Magic should be treated as just another variable (as an example: magic would modify the agricultural output by 20% through any means someone can think of, like making it rain, or fertilizing the land). Nothing fancy really. But I agree that it would be much easier to focus on a human-only world.

I would first treat regions individually, as a closed economy, no exterior trade. After we work things out like this, we can think of "opening" the region to the outside world, with trade, population movement, etc... Because these relations can also simply be simulated through static modifiers in the first stage. Then the modifiers themselves can be subjected to mathematical modelling including the whole nation/world.

As an example for emigration: If the population number of a province surpasses 90% (or any other number) of its human support factor (as in how many people can the province support if all potential resources are optimally used) people will start to consider leaving their homes. You could call it overcrowding effect.

Regarding trade: Trade should be simulated by modeling supply and demand through simple factors, much like everything else. Every bigger settlement should have a base supply (anything produced in a small enough radius will be included). Every 1000 persons of each class should have a base demand, the percentage of classes in each settlement will determine the settlements' base demand. The amount of trade between 2 settlements could then be calculated as a function of profit and travel (anything from distance to travel method: the longer the distance, the higher the travel expenses, longer time wasted on the road, is there a road, is it paved, is there a means to use the ship or even train, etc...). It shouldn't be too problematic this way.

Just some thoughts  :Very Happy:

----------


## Gus

Hello everybody. I hate to sound "nooby", but I have a real question to make.

You see, I am using the tips given by this guide (rep already given) to write an article for the RPG community I play. The community is great, but it follows the "freedom for the people" philosophy. That is, there are very few rules to play there (and the ones that do exist don't not go too far from "use common sense" kind of rule). This is great because it allows people to focus more on the history, but leaves us with little standards. We do have a map, though.



Just for entertainment, I started writing an article which speculates several things of this world by comparing it with several earth references, such as continent areas, distances between X and Y, how many Trips to Mordor fit in a given country, etc. etc.. And that's when everything goes downhill (or, as the poet says, "off a damn cliff").  I will go step-by-step so you guys can help me figure out what I am doing wrong.

You see, I am using the "Scaling the map" trick taught here, by creating a 2500x2500 px area (and thus setting the scale as 1px=10mi² scale).

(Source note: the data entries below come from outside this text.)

-- ==== Sys2Proof/Machine/Keys.lean ====
section
/-!
DEFINITION. The key table and the lamps: the one way to write a key (R49, R56, R78, R108, R131), refusal, busy mark.
-/
namespace Sys2Proof.Machine

/-- The entry of a key. -/
def State.key (s : State) (st k : Nat) : KeyEntry := (tget s.arb.keys st).getD k default

/-- Does the part have this key (Table 0-5)? -/
def State.hasKey (s : State) (st k : Nat) : Bool := decide (st < 89) && decide (k < (tget s.arb.keys st).length)

/-- Does the key hold a listen count (R63)? -/
def KeyEntry.listening (e : KeyEntry) : Bool :=
  match e.held with
  | some (.listenPair _ _) => true
  | _ => false

/-- Is a request of the key in place: Talking, Waiting, Pending, or Idle with a listen hold? -/
def KeyEntry.inPlace (e : KeyEntry) : Bool :=
  e.state == .talking || e.state == .waiting || e.state == .pending || e.listening

/-- Is there an entry of calling station `c` in the list of station `t`? -/
def hasCall (s : State) (t c : Nat) : Bool := (tget s.call.lists t).any (·.caller == c)

/-- The lamp state of a key (R56, Tables 3-3 and 4-3). -/
def lampOf (s : State) (st k : Nat) : Lamp :=
  let e := s.key st k
  if e.busy.isSome || e.state == .refused then .busy
  else if e.state == .talking then .on
  else if e.state == .waiting || e.state == .pending then .flash 0
  else if e.listening then .on
  else if e.function == .reply && !(tget s.call.lists st).isEmpty then .flash 1
  else if e.function == .call && hasCall s e.target st then .flash 2
  else .off

/-- A tally: Flash with any generator is sent as Flash (R115, log entry 15). -/
def tallyOf (s : State) (st k : Nat) : Lamp :=
  match lampOf s st k with
  | .flash _ => .flash 0
  | l => l

/-- The tallies of the reporter keys of link `n` (R115). -/
def talliesOf (s : State) (n : Nat) : List Lamp := (List.range 4).map (tallyOf s (64 + n))

/-- A lamp change reaches the lamp table; a lamp at or above the configured key count is not marked (R108). -/
def writeLamp (st k : Nat) (lamp : Lamp) (s : State) : State :=
  let p := tget s.panels st
  putPanel st { p with lamps := tset p.lamps k { lamp := lamp, marked := decide (k < p.keyCount), carried := false } } s

/-- Hand the lamp of a panel key to the loop controller if it has changed (R56). -/
def refreshLamp (st k : Nat) (s : State) : State :=
  if st < 64 ∧ lampOf s st k ≠ (tget (tget s.panels st).lamps k).lamp then writeLamp st k (lampOf s st k) s else s

/-- Hand over every changed lamp of a panel station. -/
def refreshLamps (st : Nat) (s : State) : State := if st < 64 then forEach 24 (refreshLamp st) s else s

/-- Is the key counted as all-call (R78)? -/
def KeyEntry.allCall (e : KeyEntry) : Bool := e.cls == 0 && e.state == .talking

/-- A count after one of its members changed. -/
def recount (n : Nat) (before after : Bool) : Nat :=
  if before && !after then n - 1 else if !before && after then n + 1 else n

/-- Activity is reported where the station is a field link (R131). -/
def syncStation (st : Nat) (s : State) : State := if 64 ≤ st ∧ st < 88 then syncLink (st - 64) s else s

/-- Write a key entry: the all-call count follows it (R78), its lamp is handed over (R56), a reporter key's flags are
reported (R131), and a change of the all-call cause is handed to the recall engine as it happens (R78), here after lamp
and report (log entry 33). -/
def putKey (st k : Nat) (e : KeyEntry) (s : State) : State :=
  let s1 := { s with
    arb.keys := tset s.arb.keys st ((tget s.arb.keys st).set k e)
    arb.allCall := recount s.arb.allCall (s.key st k).allCall e.allCall }
  handAllCall (syncStation st (refreshLamp st k s1))

/-- GrantRefused (R79): station, key index, reason. -/
def raiseRefused (st k : Nat) (code : Code) (s : State) : State :=
  raiseEvent 49 (u8 st ++ u8 k ++ u8 code.ctorIdx) s

/-- A request is refused (R55, R79): the key is Refused; a Latching key starts its refusal timer. -/
def refuseKey (st k : Nat) (code : Code) (s : State) : State :=
  let e := s.key st k
  raiseRefused st k code
    (putKey st k
      { e with state := .refused, held := none
               refusal := if e.mode = .latching then some (s.now + 2000) else e.refusal } s)

/-- A key goes Talking (grant time now) with what it holds. -/
def talkKey (st k : Nat) (held : Held) (s : State) : State :=
  putKey st k { s.key st k with state := .talking, grant := s.now, held := some held } s

/-- A key loses its place without being released: Idle, unlatched, busy mark for 2 s (R56). -/
def loseKey (st k : Nat) (s : State) : State :=
  putKey st k { s.key st k with state := .idle, held := none, latched := false, busy := some (s.now + 2000) } s

/-- A key dropped from a full list (R62, R67): Idle with a busy mark, GrantRefused with NoRoom. -/
def dropKey (st k : Nat) (s : State) : State := raiseRefused st k .noRoom (loseKey st k s)

end Sys2Proof.Machine
end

I planned to scale and distribute the countries under different scenarios (based on if the world map is so or just a piece of much more, if land is scaled or not, etc...). I started with the easiest theory: that the world map is 100% so. I scaled this map until either width or height reaches 2500px (width in this case). Then, I scaled a Mercator World Map in the same way (both cases without any distortions). 



You can perceive that the fantasy world  has clearly much more land area than Earth, right? Well, when I measure the total area by the "histogram ->  correct calculation -> multiply by 10" way, I find out that this world is a bit more than 16 million mi² large. That may sound impressive... Until you find out that Earth has over 57 million mi² of land area. By measuring each country individually (there are not many), the results are the same. 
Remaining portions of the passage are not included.